Figure 4. Some typical transforms by quantile normalization. Many are nearly linear, but some are quite non-linear.

Figure A. Ratio Intensity Plot of all probes for four pairs of chips from GeneLogic spike-in experiment

 Figure B. As in A, after normalization by matching quantiles. Both figures courtesy of Terry Speed

Local Regression

We construct a synthetic reference chip by averaging the values of each probe across all chips.


Critical Assessment

Ideally we would like a method that is based on some understanding of the hybridization process, and uses simple statistical procedures, to bring all chips to a common reference. Scaling is simple, but seems to be inaccurate.

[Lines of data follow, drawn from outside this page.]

-- ==== Sys2Proof/Decode.lean ====
section
/-! DEFINITION. The decoder (30_encoding.md R48 to R56), total on any bytes, and the encoder written from the same table. -/

namespace Sys2Proof

/-- What the first byte settles (R53): a complete instruction, or one whose operand byte is still to be fetched. -/
inductive Opcode where
  | complete (i : Instr)
  | operandPending
  deriving DecidableEq, Repr

/-- `decode_opcode` (R53): a total function of byte 0, by exact match of all eight bits (R52). -/
def decodeOpcode (b : Byte) : Opcode :=
  if b = 0x00#8 then .complete .halt
  else if b = 0xA9#8 then .operandPending
  else if b = 0xAA#8 then .complete .transferAccumulatorToIndex
  else if b = 0xE8#8 then .complete .incrementIndex
  else .complete (.unrecognized b)

/-- Format `IMM` (R50, R51): the instruction that the pending operand byte completes; the operand is the byte itself. -/
def operandInstr (imm8 : Byte) : Instr := .loadAccumulatorImmediate imm8

/-- Why a byte sequence holds no whole instruction. Every byte in opcode position decodes to something (R53), so only a
missing byte is rejected. -/
inductive DecodeError where
  | missingOpcode
  | missingOperand
  deriving DecidableEq, Repr

/-- The result of decoding a byte sequence: the instruction and the bytes after it, or the reason there is none. -/
inductive Decoded where
  | instr (i : Instr) (rest : List Byte)
  | rejected (e : DecodeError)
  deriving DecidableEq, Repr

/-- The first instruction of a byte sequence in stream order, opcode byte first (R36, R48). -/
def decode : List Byte → Decoded
  | [] => .rejected .missingOpcode
  | b :: rest =>
    match decodeOpcode b with
    | .complete i => .instr i rest
    | .operandPending =>
      match rest with
      | [] => .rejected .missingOperand
      | v :: rest' => .instr (operandInstr v) rest'

/-- The bytes of an instruction in stream order (R49, R50, R52). -/
def encode : Instr → List Byte
  | .halt => [0x00#8]
  | .loadAccumulatorImmediate value => [0xA9#8, value]
  | .transferAccumulatorToIndex => [0xAA#8]
  | .incrementIndex => [0xE8#8]
  | .unrecognized rawByte => [rawByte]

/-- The number of bytes an instruction occupies (R48, R52). -/
def Instr.length : Instr → Nat
  | .halt => 1
  | .loadAccumulatorImmediate _ => 2
  | .transferAccumulatorToIndex => 1
  | .incrementIndex => 1
  | .unrecognized _ => 1

/-- The longest instruction in bytes (R48). -/
def maxInstrLength : Nat := 2

/-- The bytes of an instruction whose bits are `w`, byte 0 the least significant; the bits from `nbits` up are zero, up to
the longest instruction. -/
def tableBytes (nbits w : Nat) : List Byte :=
  (List.range maxInstrLength).map fun k => BitVec.ofNat 8 ((w % 2 ^ nbits) / 2 ^ (8 * k))

/-- The instruction the decoder reads from a word numbered as opcode_table.json numbers its bits. -/
def decodeTableWord (nbits w : Nat) : Option Instr :=
  match decode (tableBytes nbits w) with
  | .instr i _ => some i
  | .rejected _ => none

end Sys2Proof
end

Methods based on multiple house-keeping genes, such as the MAS method for the 133 chip, and the Li and Wong  method, appear promising, however they would work better if the reference set of genes were similar across all chips. These methods use a single chip reference, so peculiarities in that chip are forced onto all the others. Quantile normalization uses a single standard for all chips, however it assumes that no serious change in distribution occurs. This appears to be a rather strong assumption about gene distributions; however, in practice genes move up and down roughly equally; it would need several hundred genes to be changed greatly and in one direction, to drive quantile normalization in error by more than 20%. This may well be true in studies of senescence, or interference with basal transcriptional apparatus, or selective comparisons of RNA's attached to ribosomes, and perhaps in extremely malignant tumors.